Stored items:
··········
-- ==== Sys2Proof/Machine/Step.lean ====
section
/-!
DEFINITION. One step of QRB (spec/00_scope.md R9): the next pending event happens, or, when none is pending, the engine has its turn.
-/

namespace Sys2Proof.Machine

/-- The engine's turn: the running command completes (spec/40_control.md R111, R112; spec/70_reset_and_hazards.md R260, R261), an illegal word with
IllegalCommand and nothing else (spec/30_encoding.md R94); an idle engine holds all state (spec/60_exceptions.md R239). -/
def engineTurn (s : State) : Host.Outcome State Fault Refusal :=
  if s.busy then
    match decode s.fetch with
    | .ok i => exec i s
    | .error _ => .next (s.raise .illegalCommand)
  else .next s

/-- What an event does, once it has been taken off the agenda. -/
def handleEvent (e : Event) (s : State) : Host.Outcome State Fault Refusal :=
  match e with
  | .engine => engineTurn s
  | .read off w => .next (s.memRead off w)
  | .write off w v => .next (s.memWrite off w v)
  | .reset => .next s.resetKeepingPower
  | .powerOn => .next s.powerOn

/-- One step. With nothing pending the engine has its turn, so a running command always completes (R261; log entry 1). -/
def step (s : State) : Host.Outcome State Fault Refusal :=
  match s.agenda with
  | [] => engineTurn s
  | e :: rest => handleEvent e (s.withAgenda rest)

/-- The state in which the command word `w` has been accepted and the engine has the next turn, so that the very next
step runs it (spec/40_control.md R110; log entry 2). -/
def State.withFetchWord (s : State) (nbits w : Nat) : State :=
  (s.accept (BitVec.ofNat 32 (w % 2 ^ nbits))).withAgenda (.engine :: s.agenda)

end Sys2Proof.Machine
end

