/-- GFINV (R131): encoding; for a non-zero operand the result is its inverse; for zero GfDomain with RESULT unchanged; corner
case and example. -/
def Obligations.GfinvResult : Prop :=
  ErrorCode.gfDomain.code = 0x82 ∧
  (∀ w : Word, opField w = 0x04 → bField w = 0 → zField w = 0 → decode w = .ok (.gfinv (aField w))) ∧
  (∀ (a : Byte) (s : State), a ≠ 0 → ∃ v, carrylessProduct a v = 1 ∧ exec (.gfinv a) s =
    .next { s with result := v, err := .success, done := true, busy := false }) ∧
  (∀ s : State, exec (.gfinv 0) s = .next { s with err := .gfDomain, done := true, busy := false }) ∧
  gfInv 0x01 = 0x01 ∧ gfInv 0x02 = 0x8E

/-- GFEXP (R132): encoding, and as result the power of the generator: the byte 1 doubled `a` times in the field; corner cases
and example. -/
def Obligations.GfexpResult : Prop :=
  (∀ w : Word, opField w = 0x05 → bField w = 0 → zField w = 0 → decode w = .ok (.gfexp (aField w))) ∧
  (∀ (a : Byte) (s : State), exec (.gfexp a) s =
    .next { s with result := xtime^[a.toNat] 1, err := .success, done := true, busy := false }) ∧
  (∀ a : Byte, expTable a.toNat = gfExp a.toNat) ∧
  expTable 0 = 0x01 ∧ expTable 255 = 0x01 ∧ expTable 8 = 0x1D ∧ expTable 254 = 0x8E ∧ expTable 25 = 0x03

/-- GFLOG (R133): encoding; for a non-zero operand the result is the number of doublings, 0 to 254, that give it; for zero GfDomain
with RESULT unchanged; corner cases and example. -/
def Obligations.GflogResult : Prop :=
  ErrorCode.gfDomain.code = 0x82 ∧
  (∀ w : Word, opField w = 0x06 → bField w = 0 → zField w = 0 → decode w = .ok (.gflog (aField w))) ∧
  (∀ (a : Byte) (s : State), a ≠ 0 → ∃ l, l ≤ 254 ∧ xtime^[l] 1 = a ∧ exec (.gflog a) s =
    .next { s with result := BitVec.ofNat 8 l, err := .success, done := true, busy := false }) ∧
  (∀ s : State, exec (.gflog 0) s = .next { s with err := .gfDomain, done := true, busy := false }) ∧
  gfLog 0x01 = 0 ∧ gfLog 0xFF = 0xAF ∧ gfLog 0x03 = 25

/-- The printed antilog and log tables are what R123 and R124 say: built by doubling, every non-zero byte once, the
logarithm its place. -/
def Obligations.ExpLogTables : Prop :=
  (∀ v : Byte, (xtime v).toNat = if v.toNat < 0x80 then 2 * v.toNat else (2 * v.toNat % 256) ^^^ 0x1D) ∧
  expTable 0 = 0x01 ∧ (∀ i < 254, expTable (i + 1) = xtime (expTable i)) ∧ expTable 255 = 0x01 ∧
  (∀ i < 256, expTable i = fieldPower alpha i) ∧
  (∀ v : Byte, v ≠ 0 → gfLog v ≤ 254 ∧ expTable (gfLog v) = v ∧ ∀ i < 255, expTable i = v → i = gfLog v) ∧
  gfLog 1 = 0

/-- Multiplication (R125): the table form, its agreement with polynomial multiplication modulo P on all pairs, and the laws. -/
def Obligations.GfMultiplicationLaws : Prop :=
  (∀ a b : Byte, gfMul a b = if a = 0 ∨ b = 0 then 0 else expTable ((gfLog a + gfLog b) % 255)) ∧
  (∀ a b : Byte, gfMul a b = carrylessProduct a b) ∧
  (∀ a b : Byte, gfMul a b = gfMul b a) ∧
  (∀ a b c : Byte, gfMul (gfMul a b) c = gfMul a (gfMul b c)) ∧
  (∀ a b c : Byte, gfMul a (gfAdd b c) = gfAdd (gfMul a b) (gfMul a c)) ∧
  (∀ a : Byte, gfMul a 1 = a)

/-- The five laws of R134. -/
def Obligations.GfFieldLaws : Prop :=
  (∀ a b : Byte, a ≠ 0 → b ≠ 0 → gfMul (gfDiv a b) b = a) ∧
  (∀ a : Byte, gfAdd a a = 0) ∧
  (∀ a : Byte, a ≠ 0 → gfExp (gfLog a) = a) ∧ (∀ i : Nat, i ≤ 254 → gfLog (gfExp i) = i) ∧
  (∀ a b : Byte, gfMul a b = 0 ↔ a = 0 ∨ b = 0) ∧
  (∀ (a : Byte) (j : Nat), a ≠ 0 → gfExp (255 * j + gfLog a) = a)

/-! ### Polynomials -/

/-- Evaluation (R146): Horner's form is the sum of the terms; the value at 0 and at 1; the zero polynomial. -/
def Obligations.PolynomialEvaluation : Prop :=
  ∀ (p : Poly) (v : Byte),
    pEval p v = evalBySum p v ∧ pEval p 0 = pCoef p 0 ∧ pEval p 1 = fieldSum p ∧
      ((∀ i, pCoef p i = 0) → pEval p v = 0)

/-- Evaluation respects sums and products, and a non-zero polynomial has at most as many non-zero roots as its degree (R148,
R170). -/
def Obligations.EvaluationHomomorphismAndRootBound : Prop :=
  (∀ (p q : Poly) (v : Byte), pEval (pAdd p q) v = gfAdd (pEval p v) (pEval q v)) ∧
  (∀ (p q : Poly) (v : Byte), pEval (pMul p q) v = gfMul (pEval p v) (pEval q v)) ∧
  (∀ p : Poly, 0 ≤ pDeg p → ((chienRoots p).length : Int) ≤ pDeg p)

/-- Long division by a non-zero polynomial gives a quotient and a remainder of lower degree that make up the dividend, and
does nothing to a dividend of lower degree (R147). -/
def Obligations.LongDivision : Prop :=
  ∀ a b : Poly, 0 ≤ pDeg b →
    (∀ i, pCoef a i = pCoef (pAdd (pMul (pDivmod a b).1 b) (pDivmod a b).2) i) ∧
      pDeg (pDivmod a b).2 < pDeg b ∧ (pDeg a < pDeg b → pDivmod a b = ([], a))

/-! ### Reed–Solomon -/

/-- Euclid's algorithm ends with a remainder of degree below `tmax` that the multiplier gives modulo `x^E` (R167, R168); the multiplier is not the
zero polynomial and has degree at most `E - tmax` (R169); the bound of `E` passes is enough. -/
def Obligations.EuclidKeyEquation : Prop :=
  ∀ (e : Nat) (s : Poly), s.length ≤ e →
    pDeg (euclid e s).2 < (e / 2 : Nat) ∧
      0 ≤ pDeg (euclid e s).1 ∧ pDeg (euclid e s).1 ≤ (e - e / 2 : Nat) ∧
      ∀ i < e, pCoef (pMul (euclid e s).1 s) i = pCoef (euclid e s).2 i

/-- Chien search finds exactly the non-zero roots, each once, and Forney's denominator is never zero at one of them (R170, R173). -/
def Obligations.ChienRootsAndForneyDenominator : Prop :=
  ∀ sigma : Poly,
    (chienRoots sigma).Nodup ∧ (∀ beta, beta ∈ chienRoots sigma ↔ beta ≠ 0 ∧ pEval sigma beta = 0) ∧
      (∀ beta ∈ chienRoots sigma, forneyDen (chienRoots sigma) beta ≠ 0)

/-- The received polynomial and the syndromes (R161, R162): coefficient order, `S_i = R(ALPHA^i)` term by term, `S_0` the
exclusive or of the codewords. -/
def Obligations.SyndromesAreEvaluations : Prop :=
  ∀ (cws : List Byte) (e : Nat),
    (∀ i < cws.length, pCoef (receivedPoly cws) i = cws.getD (cws.length - 1 - i) 0) ∧
    (syndromes e cws).length = e ∧
    (∀ i < e, (syndromes e cws).getD i 0 = pEval (receivedPoly cws) (gfExp i) ∧
      (syndromes e cws).getD i 0 = syndromeBySum cws i) ∧
    (0 < e → (syndromes e cws).getD 0 0 = fieldSum cws)

/-- The block configuration (R160): when it is legal, the bounds that follow, and BadConfig with nothing else changed when it
is not. -/
def Obligations.BlockConfiguration : Prop :=
  ErrorCode.badConfig.code = 0x81 ∧
  ∀ s : State,
    (s.blockLegal = true ↔ 1 ≤ s.rsK.toNat ∧ s.rsK.toNat < s.rsN.toNat ∧ s.rsN.toNat ≤ 255) ∧
    (s.blockLegal = true → s.blockE = s.rsN.toNat - s.rsK.toNat ∧ 1 ≤ s.blockE ∧ s.blockE ≤ 254 ∧
      tmaxOf s.blockE = s.blockE / 2 ∧ tmaxOf s.blockE ≤ 127) ∧
    (s.blockLegal = false →
      exec .rssyn s = .next (s.completedWith .badConfig) ∧ exec .rsdec s = .next (s.completedWith .badConfig))

/-- RSSYN on a legal block (R163): the syndromes to SYN[0..E-1], SYNZ whether all are zero, NERR = 0, and nothing else of QRB
changed but STATUS; on any other block BadConfig, nothing but STATUS changed; its word; the example of the rule. -/
def Obligations.RssynCompletes : Prop :=
  decode 0x00000010 = .ok .rssyn ∧ Instr.rssyn.format = .z ∧
  (∀ s : State, s.blockLegal = false → exec .rssyn s = .next (s.completedWith .badConfig)) ∧
  (∀ s : State, s.blockLegal = true → ∃ t, exec .rssyn s = .next t ∧
    (∀ i < s.blockE, t.cell .syn i = syndromeBySum s.codewords i) ∧
    (∀ i, s.blockE ≤ i → t.cell .syn i = s.cell .syn i) ∧
    (t.synz = true ↔ ∀ i < s.blockE, syndromeBySum s.codewords i = 0) ∧
    t.readReg 0x1C = (if t.synz then 0x00000100 else 0x00000000) ∧
    t = { s with syn := t.syn, synz := t.synz, nerr := 0, err := .success, done := true, busy := false }) ∧
  (∀ s t : State, s.rsN = 5 → s.rsK = 3 → s.codewords = [0x0A, 0x14, 0x1E, 0x28, 0xB1] → exec .rssyn s = .next t →
    t.cell .syn 0 = 0x99 ∧ t.cell .syn 1 = 0x99 ∧ t.rsStatWord = 0)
··········
◆ **EXERCISE OBJECTIVE**
Precisely reproduce the lines of the entries, beginning at the first and ending at the one containing "namespace Sys2Proof.Machine". Add nothing.

◆ **ANSWER TO THIS EXERCISE**
-- ==== Sys2Proof/Machine/Step.lean ====
section
/-!
DEFINITION. One step of QRB (spec/00_scope.md R9): the next pending event happens, or, when none is pending, the engine has its turn.
-/

namespace Sys2Proof.Machine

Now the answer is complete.